И дальше снова что-то такое про сапоги, про самовар, про пиджак и особенно про чесанки. "Какое нудное, мелочно-вещевое мышление,– подумалось Соустину,– без перспектив, без зари на завтрашнем горизонте, рассчитанное только на узкий мир вот такой избы..." Тысяча пылких выспренних возражений, к тому же разоряемых хмелем, теснилась у него на языке, но Васяня пока не давал говорить. Васяня сладостно, уязвленно пьянел.
– ...Но лишение они, конечно, с меня сложили, как я есть самый бедняк: у Клавки вон рубашки на сменку и то нету... Клава, поди сюда, выпей!крикнул он.
Женщина послушно появилась из полутьмы, села за стол с лунатической, застыло-змеящейся улыбкой.
– Я, Николай Филатыч, с гвоздя, с пустого места избу себе осилил, и я не то еще могу раздуть! Вон Петруша ваш в Красногорск ускребся и действует, а которые в Дюшамбе на пустые земли бегут... Что же, и в Дюшамбе хуже здешнего не будет. А колхоз – это значит, мы будем пахать, а они ручками махать. Да кто они-то, Николай Филатыч! Будь это правильные, ученые, вроде вас... вы вон через сколько лет вспомнили, зашли, не побрезговали на наше бедняцкое житьишко. Эх!
Васяня схватил его руку, потянулся,– должно быть, поцеловаться захотел, но Соустин уклонился. Тогда Васяня навзрыд занес: "Ах ты, доля, моя доля, доля бедняка..." Пел он чувствительно, с оханьем, с затяжными остановками, но, не докончив и первого куплета, замотал головой и заскрипел зубами так пронзительно, так мрачно, что у Соустина морозом подрало по спине.
А Клава тем временем неслышно выпила и хрупала огурец, выпячивая мокрые, лакомые губы. Потом Васяня попросил и ее попеть – тоже не без явной горделивости, и Клава, вытерев губы, спела: "Ты сидишь у камина и сымо-тришь с тоской..." Васяня подтягивал легонько. Иногда она вскидывала на Соустина свой взгляд, темный, длительный, как бы из глубины своей посылающий ему этот страдальческий любовный романс, и тогда Соустин, в странной покорности, не мог оторвать глаз от нее. У ног его. ярка тихо блеяла.
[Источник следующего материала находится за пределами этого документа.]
-- ==== Sys2Proof/Machine/Pool.lean ====
section
/-!
DEFINITION. Sys2Proof/Machine/Pool.lean: the twelve banks of a core (R105 to R108): BKMODE and BKINFO.
-/
namespace Sys2Proof.Machine
open Sys2Proof

/-- The indices of the banks in a mode, in rising order. -/
def banksIn (l : List Bank) (m : Bank) : List Nat := (l.zipIdx.filter (fun p => p.1 = m)).map Prod.snd

/-- The position at which entry `a`, of `per` entries to a bank, stands after the SCRATCH banks `old` become `new`: none
where its bank leaves. -/
def movedEntry (old new : List Nat) (per a : Nat) : Option Nat :=
  match old[a / per]? with
  | none => none
  | some b =>
    match new.findIdx? (fun x => x = b) with
    | some i => some (i * per + a % per)
    | none => none

/-- The window after the SCRATCH banks change: contents move with their bank; a bank that enters reads as zero (R107). -/
def Mem.moved (m : Mem) (old new : List Nat) : Mem :=
  { bytes := m.bytes.filterMap (fun p => (movedEntry old new 131072 p.1).map (fun a => (a, p.2)))
    taint := m.taint.filterMap (movedEntry old new 16384)
    poison := m.poison.filterMap (movedEntry old new 1024) }

/-- Accesses of a core's window that have issued, so that its size at their issue was checked, and are not yet performed: they are
performed before the window changes (R111 step 1). -/
def State.windowBusy (s : State) (c : Nat) : Bool :=
  s.flights.any (fun f => f.entry.loc && f.entry.core = c && f.stage ≠ 2)
    || s.cores.any (fun p => p.2.sb.any (fun e => e.loc && e.core = c) || p.2.slots.any (fun q => match q.2.occ with
        | .live t => t.ops.any (fun o => (o.space = .loc && o.acc.any (fun a => a.core = c && !a.done && a.refuse = 0))
            || (s.panelCores t.tenant o).contains c)
        | _ => false))

/-- Write back and drop everything a core's CACHE banks hold (R111 step 2): dirty words go to the home copy, and what the cluster's
slice holds of them follows (R101). -/
def State.flushBanks (s : State) (c : Nat) : State :=
  let s := (s.regw.filter (fun p => p.2.core = c)).foldl (fun s p =>
    (s.unregister p.1).retryFlights (fun f =>
      f.stage = 1 && f.entry.addr / 8 ≤ p.1 && p.1 ≤ (f.entry.addr + f.entry.size - 1) / 8)) s
  (s.copies.filter (fun p => p.1 % 4096 = bankHolder c)).foldl (fun s p =>
    let line := p.1 / 4096
    let cp := p.2
    let s : State := { s with mem := mergeWords s.mem line cp.words cp.dirty }
    let s := match s.copy? line (c / 8) with
      | some y => s.setCopy line (c / 8)
          { y with words := cp.dirty.foldl (fun ws i => setNth ws i (nthD cp.words i TWord.zero)) y.words
                   dirty := y.dirty.filter (fun i => !cp.dirty.contains i) }
      | none => s
    s.dropCopy line (bankHolder c)) s

/-- The bank holds a queued word; bank 11 is never asked. -/
def Core.bankBusy (x : Core) (b : Nat) : Bool := x.inq.any (fun q => q.conf && q.bank = b && !q.held.isEmpty)

/-- An empty queue whose bank leaves FIFO takes another place, where there is one; else it is no longer configured. -/
def Core.replaceQueue (x : Core) (i b : Nat) : Core :=
  let q := nthD x.inq i InQ.reset
  if q.conf && q.bank = b then
    match x.queuePlaces i q.n with
    | (b', o) :: _ => { x with inq := setNth x.inq i { q with bank := b', off := o } }
    | [] => { x with inq := setNth x.inq i InQ.reset }
  else x

/-- The mode of a control word. -/
def modeOf (n : Nat) : Bank :=
  match n with
  | 0 => .cache
  | 1 => .scratch
  | _ => .fifo

/-- Steps 3 and 4 of R111: the bank takes its mode, the window moves and its size is published. -/
def Core.setBank (x : Core) (b : Nat) (m : Bank) : Core :=
  let old := nthD x.banks b .cache
  let bs := setNth x.banks b m
  let so := banksIn x.banks .scratch
  let sn := banksIn bs .scratch
  let x := { x with banks := bs, win := x.win.moved so sn, pubWin := 131072 * sn.length, moving := false }
  if old = .fifo then (List.range 4).foldl (fun x i => x.replaceQueue i b) x else x

/-- BKMODE (R111). -/
def execBkmode (f : Fields) (s : State) : Out :=
  issue (.bkmode f) s (fun c k t s =>
    let (v, s') := s.readVals (.bkmode f) c k t f
    let g := v.a.v
    let b := g.bits 3 0
    let m := modeOf (g.bits 5 4)
    let x := s.core c
    let put := fun (s : State) (st : Nat) => (s.writeReg c k t f.d f.sd ⟨w64 st, false⟩).finish c k
    if g.bits 63 6 ≠ 0 || 11 < b || g.bits 5 4 = 3 then put s' 1
    else if nthD x.banks b .cache = m then put s' 0
    else if b = 11 then put s' 3
    else if nthD x.banks b .cache = .fifo && x.bankBusy b then put s' 2
    else
      let moves := nthD x.banks b .cache = .scratch || m = .scratch
      if moves && s.windowBusy c then (s.modCore c (fun x => { x with moving := true })).park c k .bank
      else
        let s' := if nthD x.banks b .cache = .cache then s'.flushBanks c else s'
        put (s'.modCore c (fun x => x.setBank b m)) 0)

/-- The occupied 16-byte entries of a FIFO bank: four for a continuation record, one for a mailbox overflow entry, one for
two queue words. -/
def Core.occupied (x : Core) (b : Nat) : Nat :=
  (if b = 11 then 4 * x.fifo.length + x.overflow else 0)
    + (x.inq.map (fun q => if q.conf && q.bank = b then (q.held.length + 1) / 2 else 0)).sum

/-- The code of a mode. -/
def Bank.code (b : Bank) : Nat :=
  match b with
  | .cache => 0
  | .scratch => 1
  | .fifo => 2

/-- BKINFO (R112). The valid lines of a CACHE bank are a free value of at most 1,024: placement is not architectural. -/
def execBkinfo (f : Fields) (s : State) : Out :=
  issue (.bkinfo f) s (fun c k t s =>
    let (v, s) := s.readVals (.bkinfo f) c k t f
    let n := v.a.v.toNat
    let x := s.core c
    let put := fun (s : State) (w : TWord) => (s.writeReg c k t f.d f.sd w).finish c k
    let count := fun (m : Bank) => (banksIn x.banks m).length
    if n = 12 then
      put s ⟨w64 (count .cache * 2 ^ 44 + count .scratch * 2 ^ 40 + count .fifo * 2 ^ 36 + x.pubWin), v.a.t⟩
    else if 12 < n then put s ⟨allOnes, v.a.t⟩
    else
      let m := nthD x.banks n .cache
      let head := m.code * 2 ^ 62 + (if n = 11 then 2 ^ 61 else 0)
      match m with
      | .scratch =>
        put s ⟨w64 (head + 131072 * ((banksIn x.banks .scratch).filter (fun j => j < n)).length), v.a.t⟩
      | .fifo => put s ⟨w64 (head + x.occupied n), true⟩
      | .cache =>
        let (fv, s) := s.freeVal
        put s ⟨w64 (head + fv.toNat % 1025), true⟩)

end Sys2Proof.Machine
end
Подошла толстая, лохматая, грустная овца Катька и, кормя дочь, завороженно глядела на поющих людей.
Потом и Соустина настала очередь порассказать кое о чем, и разговор вернулся к тому же – к колхозу. Речь у Соустина полилась воодушевленно, чересчур даже воодушевленно, с каким-то злобным огоньком, с отчаянным, самоспасительным желаньем непременно перечить кому-то, не одному Васяне... Сидел в окоснелых полупотемках, говорил. Да, он верил в конечное превосходство, и великую воспитательную, переделывающую силу обобществленного труда, в новое, непреложно-ясное мужицкое будущее, из которого будут начисто выметены остатки полузвериного житья, косноязычия, темноты... Правда, не все тут ему представлялось отчетливо, он, кажется, путал несколько колхозы с коммуной, и получалось, у него что-то чересчур без задоринки налаженное, завидно-уютное, благополучное...
Васяня, выслушав его с сонным, но напряженно-учтивым вниманием, завосторгался:
– В такой колхоз все бы пошли без разговоров. Кому в тепле да в свете жить не захочется! И тут же горестно вспомнил:
– К нам вот намедни рабочие приезжали, уговаривали. Один выступил, зачал обрисовывать таким сладким голоском: "Товарищи, пойдем в колхоз, и будут тогда у нас свои курочки, свое маслице, свои яички!" – Да, у вас-то они будут, а у нас?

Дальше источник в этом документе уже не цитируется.